▸ **Requirement**: Extract every line below, verbatim.

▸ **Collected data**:

%%

-- ==== Sys2Proof/Machine/Dispatch.lean ====
section
/-! DEFINITION. One arm per command: its meaning. -/

namespace Sys2Proof.Machine
open Sys2Proof

def exec (i : Instr) (s : State) : Host.Outcome State Fault Refusal :=
  match i with
  -- BitWord Set (40_bitword.md)
  | .bwNew => Sys2Proof.Machine.execBwNew s
  | .bwGet idx => Sys2Proof.Machine.execBwGet idx s
  | .bwSet idx val => Sys2Proof.Machine.execBwSet idx val s
  | .bwGetraw => Sys2Proof.Machine.execBwGetraw s
  | .bwSetraw => Sys2Proof.Machine.execBwSetraw s
  | .bwClear => Sys2Proof.Machine.execBwClear s
  | .bwLdrx => Sys2Proof.Machine.execBwLdrx s
  -- wire codec and receive framer (41_wire_codec.md)
  | .cdEnc => Sys2Proof.Machine.execCdEnc s
  | .cdDec => Sys2Proof.Machine.execCdDec s
  | .frRxb byte => Sys2Proof.Machine.execFrRxb byte s
  | .frRdval => Sys2Proof.Machine.execFrRdval s
  | .frStat => Sys2Proof.Machine.execFrStat s
  -- report buffers (42_report_buffer.md)
  | .rbClear sel => Sys2Proof.Machine.execRbClear sel s
  | .rbPush sel code => Sys2Proof.Machine.execRbPush sel code s
  | .rbFill sel ix code => Sys2Proof.Machine.execRbFill sel ix code s
  | .rbLen sel => Sys2Proof.Machine.execRbLen sel s
  | .rbRead sel ix => Sys2Proof.Machine.execRbRead sel ix s
  -- synthesizer (43_synthesizer.md)
  | .synCycle => Sys2Proof.Machine.execSynCycle s
  | .synRead which => Sys2Proof.Machine.execSynRead which s
  -- status (44_status.md)
  | .statRead => Sys2Proof.Machine.execStatRead s

end Sys2Proof.Machine
end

%%

▸ **Answer area**:
-- ==== Sys2Proof/Machine/Dispatch.lean ====
section
/-! DEFINITION. One arm per command: its meaning. -/

namespace Sys2Proof.Machine
open Sys2Proof

def exec (i : Instr) (s : State) : Host.Outcome State Fault Refusal :=
  match i with
  -- BitWord Set (40_bitword.md)
  | .bwNew => Sys2Proof.Machine.execBwNew s
  | .bwGet idx => Sys2Proof.Machine.execBwGet idx s
  | .bwSet idx val => Sys2Proof.Machine.execBwSet idx val s
  | .bwGetraw => Sys2Proof.Machine.execBwGetraw s
  | .bwSetraw => Sys2Proof.Machine.execBwSetraw s
  | .bwClear => Sys2Proof.Machine.execBwClear s
  | .bwLdrx => Sys2Proof.Machine.execBwLdrx s
  -- wire codec and receive framer (41_wire_codec.md)
  | .cdEnc => Sys2Proof.Machine.execCdEnc s
  | .cdDec => Sys2Proof.Machine.execCdDec s
  | .frRxb byte => Sys2Proof.Machine.execFrRxb byte s
  | .frRdval => Sys2Proof.Machine.execFrRdval s
  | .frStat => Sys2Proof.Machine.execFrStat s
  -- report buffers (42_report_buffer.md)
  | .rbClear sel => Sys2Proof.Machine.execRbClear sel s
  | .rbPush sel code => Sys2Proof.Machine.execRbPush sel code s
  | .rbFill sel ix code => Sys2Proof.Machine.execRbFill sel ix code s
  | .rbLen sel => Sys2Proof.Machine.execRbLen sel s
  | .rbRead sel ix => Sys2Proof.Machine.execRbRead sel ix s
  -- synthesizer (43_synthesizer.md)
  | .synCycle => Sys2Proof.Machine.execSynCycle s
  | .synRead which => Sys2Proof.Machine.execSynRead which s
  -- status (44_status.md)
  | .statRead => Sys2Proof.Machine.execStatRead s

end Sys2Proof.Machine
end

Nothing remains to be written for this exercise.